What was the process like behind putting this all together?
The covid lockdown was a weird time, and this project became a mental saviour and creative refuge for me. It meant so much for me to be able to escape within it. I’m grateful for it.

What do you want the listeners to hear?
Time. Fragility. Hope that we’ll leave something of worth behind us for whatever comes next.

That’s a striking album cover. What exactly are we looking at?
The photos are all by an esteemed British photographer and photojournalist named Peter Marlow. The album photo was taken in France, and it’s a subterranean fortress designed to house a giant cannon, known as the weapon of ‘last hope’, which is now a museum. The monolith in the photo housed the electronics that could’ve fired the guns able to reach London. The design work for the vinyl was done by the amazing Michael Cina.

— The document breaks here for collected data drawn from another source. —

-- ==== Sys2Proof/Laws/PerInstr.lean ====
section
/-! SUPPORT. The statements made per instruction: family Codec, that the decoders read back what the encoders write. -/

namespace Sys2Proof.Laws.Codec

open Sys2Proof.Machine

/-- A well-formed word of a wave, of the Roller or of the Trowel is read back from the bytes that encode it. -/
def Statement (i : Instr) : Prop :=
  WellFormed i →
    ((hdrOf i).isSome → decodeWave (Raw.unpack (word96OfBytes (bytesOfWord96 (encode i)))) = .ok i) ∧
    (rollerWord i → decodeRoller (Raw.unpack (word96OfBytes (bytesOfWord96 (encode i)))) = .ok i) ∧
    ∀ w, encodePolicy i = some w → decodePolicy (wordOfBytes (bytesOfWord w)) = .ok i

/-- The guard and the hints of an encoded word. -/
theorem dec_hdr (op : BitVec 8) (hd : Hdr) (d a b m : BitVec 10) (x : Word) :
    Hdr.dec (mkRaw op hd d a b m x) = some hd := by
  simp [Hdr.dec, mkRaw]

/-- The fields of the opcodes of a nibble. -/
def fieldsOf (r : Raw) (hd : Hdr) : Option Instr :=
  match r.op.toNat / 16 with
  | 0 | 1 | 2 => fieldsInt r hd
  | 3 => fieldsMove r hd
  | 4 | 5 | 6 => fieldsFloat r hd
  | 7 | 8 | 9 => fieldsMem r hd
  | 10 => fieldsGraph r hd
  | 11 | 12 | 13 => fieldsCtl r hd
  | _ => none

/-! The fields of a word made of its parts. -/

section
variable (op : BitVec 8) (hd : Hdr) (d a b m : BitVec 10) (x : Word)

@[simp] theorem mkRaw_d : (mkRaw op hd d a b m x).d = d := rfl
@[simp] theorem mkRaw_a : (mkRaw op hd d a b m x).a = a := rfl
@[simp] theorem mkRaw_b : (mkRaw op hd d a b m x).b = b := rfl
@[simp] theorem mkRaw_m : (mkRaw op hd d a b m x).m = m := rfl
@[simp] theorem mkRaw_x : (mkRaw op hd d a b m x).x = x := rfl
@[simp] theorem rTy_mkRaw : rTy (mkRaw op hd d a b m x) = Ty.ofCode (m.extractLsb' 0 5) := rfl
@[simp] theorem rC_mkRaw : rC (mkRaw op hd d a b m x) = Src.dec (x.extractLsb' 0 10) := rfl
@[simp] theorem rPC_mkRaw : rPC (mkRaw op hd d a b m x) = x.extractLsb' 0 3 := rfl
@[simp] theorem rFn_mkRaw : rFn (mkRaw op hd d a b m x) = m.extractLsb' 0 8 := rfl
@[simp] theorem rRm_mkRaw : rRm (mkRaw op hd d a b m x) = Rm.ofCode (m.extractLsb' 8 2) := rfl
@[simp] theorem xRm_mkRaw : xRm (mkRaw op hd d a b m x) = Rm.ofCode (x.extractLsb' 10 2) := rfl
@[simp] theorem rFreg_mkRaw : rFreg (mkRaw op hd d a b m x) = m.extractLsb' 7 3 := rfl
@[simp] theorem rElem_mkRaw : rElem (mkRaw op hd d a b m x) = x.extractLsb' 12 3 := rfl

@[simp] theorem mkRoller_fields :
    (mkRoller op d a b m x).d = d ∧ (mkRoller op d a b m x).a = a ∧ (mkRoller op d a b m x).b = b ∧
      (mkRoller op d a b m x).m = m ∧ (mkRoller op d a b m x).x = x := ⟨rfl, rfl, rfl, rfl, rfl⟩

end

/-- An instruction of a wave whose fields are read back: `f` reads the fields of its opcode. -/
theorem of_wave {i : Instr} (f : Raw → Hdr → Option Instr) {op : BitVec 8} {hd : Hdr} {d a b m : BitVec 10} {x : Word}
    (he : encodeRaw i = mkRaw op hd d a b m x)
    (hf : fieldsOf (mkRaw op hd d a b m x) hd = f (mkRaw op hd d a b m x) hd)
    (h : f (mkRaw op hd d a b m x) hd = some i) (hop : op.toNat / 16 ≠ 14)
    (hr : rollerWord i = false) (hp : encodePolicy i = none) : Statement i := by
  intro hw
  have hw : wordOk i = true := hw
  refine ⟨fun _ => ?_, by simp [hr], by simp [hp]⟩
  have h1 : fieldsWave (mkRaw op hd d a b m x) = some i := by
    unfold fieldsWave
    rw [dec_hdr]
    exact hf.trans h
  have h2 : (mkRaw op hd d a b m x).op.toNat / 16 ≠ 14 := hop
  rw [word96OfBytes_bytes, encode, Raw.unpack_pack, he]
  simp [decodeWave, h2, h1, accept, hw, he]

/-- A word of the Roller whose fields are read back. -/
theorem of_roller {i : Instr} (f : Raw → Option Instr) {op : BitVec 8} {d a b m : BitVec 10} {x : Word}
    (he : encodeRaw i = mkRoller op d a b m x) (hf : fieldsRoller (mkRoller op d a b m x) = f (mkRoller op d a b m x))
    (h : f (mkRoller op d a b m x) = some i) (hh : hdrOf i = none) (hp : encodePolicy i = none) : Statement i := by
  intro hw
  have hw : wordOk i = true := hw
  refine ⟨by simp [hh], fun _ => ?_, by simp [hp]⟩
  rw [word96OfBytes_bytes, encode, Raw.unpack_pack, he]
  simp [decodeRoller, hf.trans h, accept, hw, he]

/-- A policy word whose fields are read back. -/
theorem of_policy {i : Instr} (h : ∀ w, encodePolicy i = some w → fieldsPolicy w = some i) (hh : hdrOf i = none)
    (hr : rollerWord i = false) : Statement i := by
  intro hw
  have hw : wordOk i = true := hw
  refine ⟨by simp [hh], by simp [hr], fun w hi => ?_⟩
  rw [wordOfBytes_bytes]
  simp [decodePolicy, h w hi, hi, hw]

/-- A step of another agent has no word. -/
theorem of_step {i : Instr} (hh : hdrOf i = none) (hr : rollerWord i = false) (hp : encodePolicy i = none) :
    Statement i := fun _ => ⟨by simp [hh], by simp [hr], by simp [hp]⟩

theorem iadd (hd : Hdr) (d : Dst) (a b : Src) (sat : Bool) (ty : Ty) : Statement (.iadd hd d a b sat ty) :=
  of_wave (fun r hd => do some (.iadd hd (← Dst.dec r.d) (← Src.dec r.a) (← Src.dec r.b) (fbit r.m 5) (← rTy r)))
    rfl (by simp only [fieldsOf, mkRaw]; rfl) (by simp [-Nat.reduceAdd]) (by decide) rfl rfl

theorem iaddImm (hd : Hdr) (d : Dst) (a : Src) (imm : Word) (sat : Bool) (ty : Ty) : Statement (.iaddImm hd d a imm
    sat ty) :=
  of_wave (fun r hd => do some (.iaddImm hd (← Dst.dec r.d) (← Src.dec r.a) r.x (fbit r.m 5) (← rTy r)))
    rfl (by simp only [fieldsOf, mkRaw]; rfl) (by simp [-Nat.reduceAdd]) (by decide) rfl rfl

theorem isub (hd : Hdr) (d : Dst) (a b : Src) (sat : Bool) (ty : Ty) : Statement (.isub hd d a b sat ty) :=
  of_wave (fun r hd => do some (.isub hd (← Dst.dec r.d) (← Src.dec r.a) (← Src.dec r.b) (fbit r.m 5) (← rTy r)))
    rfl (by simp only [fieldsOf, mkRaw]; rfl) (by simp [-Nat.reduceAdd]) (by decide) rfl rfl

theorem imad (hd : Hdr) (d : Dst) (a b c : Src) (wide : Bool) (ty : Ty) : Statement (.imad hd d a b c wide ty) :=
  of_wave (fun r hd => do some (.imad hd (← Dst.dec r.d) (← Src.dec r.a) (← Src.dec r.b) (← rC r) (fbit r.m 5) (←
    rTy r)))
    rfl (by simp only [fieldsOf, mkRaw]; rfl) (by simp [-Nat.reduceAdd]) (by decide) rfl rfl

theorem imadImm (hd : Hdr) (d : Dst) (a : Src) (imm : Word) (ty : Ty) : Statement (.imadImm hd d a imm ty) :=
  of_wave (fun r hd => do some (.imadImm hd (← Dst.dec r.d) (← Src.dec r.a) r.x (← rTy r)))
    rfl (by simp only [fieldsOf, mkRaw]; rfl) (by simp [-Nat.reduceAdd]) (by decide) rfl rfl

theorem imulh (hd : Hdr) (d : Dst) (a b : Src) (ty : Ty) : Statement (.imulh hd d a b ty) :=
  of_wave (fun r hd => do some (.imulh hd (← Dst.dec r.d) (← Src.dec r.a) (← Src.dec r.b) (← rTy r)))
    rfl (by simp only [fieldsOf, mkRaw]; rfl) (by simp [-Nat.reduceAdd]) (by decide) rfl rfl

theorem iadd64 (hd : Hdr) (d : Dst) (a b : Src) : Statement (.iadd64 hd d a b) :=
  of_wave (fun r hd => do some (.iadd64 hd (← Dst.dec r.d) (← Src.dec r.a) (← Src.dec r.b)))
    rfl (by simp only [fieldsOf, mkRaw]; rfl) (by simp [-Nat.reduceAdd]) (by decide) rfl rfl

theorem iadd64Imm (hd : Hdr) (d : Dst) (a : Src) (imm : Word) : Statement (.iadd64Imm hd d a imm) :=
  of_wave (fun r hd => do some (.iadd64Imm hd (← Dst.dec r.d) (← Src.dec r.a) r.x))
    rfl (by simp only [fieldsOf, mkRaw]; rfl) (by simp [-Nat.reduceAdd]) (by decide) rfl rfl

theorem lea (hd : Hdr) (d : Dst) (a b : Src) (sh : BitVec 4) (ty : Ty) : Statement (.lea hd d a b sh ty) :=
  of_wave (fun r hd => do some (.lea hd (← Dst.dec r.d) (← Src.dec r.a) (← Src.dec r.b) (r.m.extractLsb' 6 4) (←
    rTy r)))
    rfl (by simp only [fieldsOf, mkRaw]; rfl) (by simp [-Nat.reduceAdd]) (by decide) rfl rfl

theorem leaImm (hd : Hdr) (d : Dst) (a : Src) (imm : Word) (sh : BitVec 4) (ty : Ty) : Statement (.leaImm hd d a imm
    sh ty) :=
  of_wave (fun r hd => do some (.leaImm hd (← Dst.dec r.d) (← Src.dec r.a) r.x (r.m.extractLsb' 6 4) (← rTy r)))
    rfl (by simp only [fieldsOf, mkRaw]; rfl) (by simp [-Nat.reduceAdd]) (by decide) rfl rfl

theorem imin (hd : Hdr) (d : Dst) (a b : Src) (ty : Ty) : Statement (.imin hd d a b ty) :=
  of_wave (fun r hd => do some (.imin hd (← Dst.dec r.d) (← Src.dec r.a) (← Src.dec r.b) (← rTy r)))
    rfl (by simp only [fieldsOf, mkRaw]; rfl) (by simp [-Nat.reduceAdd]) (by decide) rfl rfl

theorem imax (hd : Hdr) (d : Dst) (a b : Src) (ty : Ty) : Statement (.imax hd d a b ty) :=
  of_wave (fun r hd => do some (.imax hd (← Dst.dec r.d) (← Src.dec r.a) (← Src.dec r.b) (← rTy r)))
    rfl (by simp only [fieldsOf, mkRaw]; rfl) (by simp [-Nat.reduceAdd]) (by decide) rfl rfl

theorem iminImm (hd : Hdr) (d : Dst) (a : Src) (imm : Word) (ty : Ty) : Statement (.iminImm hd d a imm ty) :=
  of_wave (fun r hd => do some (.iminImm hd (← Dst.dec r.d) (← Src.dec r.a) r.x (← rTy r)))
    rfl (by simp only [fieldsOf, mkRaw]; rfl) (by simp [-Nat.reduceAdd]) (by decide) rfl rfl

theorem imaxImm (hd : Hdr) (d : Dst) (a : Src) (imm : Word) (ty : Ty) : Statement (.imaxImm hd d a imm ty) :=
  of_wave (fun r hd => do some (.imaxImm hd (← Dst.dec r.d) (← Src.dec r.a) r.x (← rTy r)))
    rfl (by simp only [fieldsOf, mkRaw]; rfl) (by simp [-Nat.reduceAdd]) (by decide) rfl rfl

theorem iabs (hd : Hdr) (d : Dst) (a : Src) (sat : Bool) (ty : Ty) : Statement (.iabs hd d a sat ty) :=
  of_wave (fun r hd => do some (.iabs hd (← Dst.dec r.d) (← Src.dec r.a) (fbit r.m 5) (← rTy r)))
    rfl (by simp only [fieldsOf, mkRaw]; rfl) (by simp [-Nat.reduceAdd]) (by decide) rfl rfl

Tell us a bit about the abandoned missile silo where this was recorded.
The piano was originally recorded in my home studio. The recordings sounded intimate and dry so I wanted to give them a sense of time and space. I’d gotten into watching videos of urban explorations of abandoned buildings, and I came across one that went into an abandoned missile silo outside of LA. These kinds of silos once ran up and down the whole coast of California. I pieced together how to get there and decided that it was the right place to try to ‘set’ the album. I loaded the piano recordings onto my laptop, got some battery-powered speakers, and went out with Ian Wellman, a field recorder and musician, to try to record the sound of my pieces playing back underground. It was a windy day so you can hear the wind howling and gusting over the cracks in the missile canopy above us. Hearing the piano playing with the isolation of the gusting wind added so much to the album in my opinion. I thought of the field recordings as if a person came across the piano playing by itself, and I ended the album with the sound of only wind and birds, as if the person walked out of the silo once they were done.

What would a live setup look like for this?
We’re in the process of putting this together now. It won’t be a typical live show, more like an installation. An intimate chance to hear my album performed by the piano itself, with further ideas down the road.

How do you feel you have musically evolved through the years?
That’s an interesting question and one that I’ve thought about from time to time. If you look at my last three albums, 1979, Torn In Two, and We Will Live On, they are all stylistically different from each other. To me, that’s interesting, as it represents my desire to experiment and try new things. To others, it might be confusing. But the only reason my music is what it is, is because I follow my interests. I’m thrilled for the people that take that journey with me and find it through the line. I think it’s there.

What’s currently out there that excites you, in terms of sound design or music production, and something that you want to get a little deeper into?
Techno. It’s been interesting trying to deconstruct the subtly of the form and think about what makes something ‘work’ or whatever. It’s also nice getting ‘body’ after being ‘heady’ for a while. I sometimes feel like a pendulum swinging back and forth.

If it’s not a secret, can you tell us what you’re working on right now?
Drums… For years I’ve been trying to conceptualize how I could find my way back to the world of drums after being gone for a while. I think I’ve found it.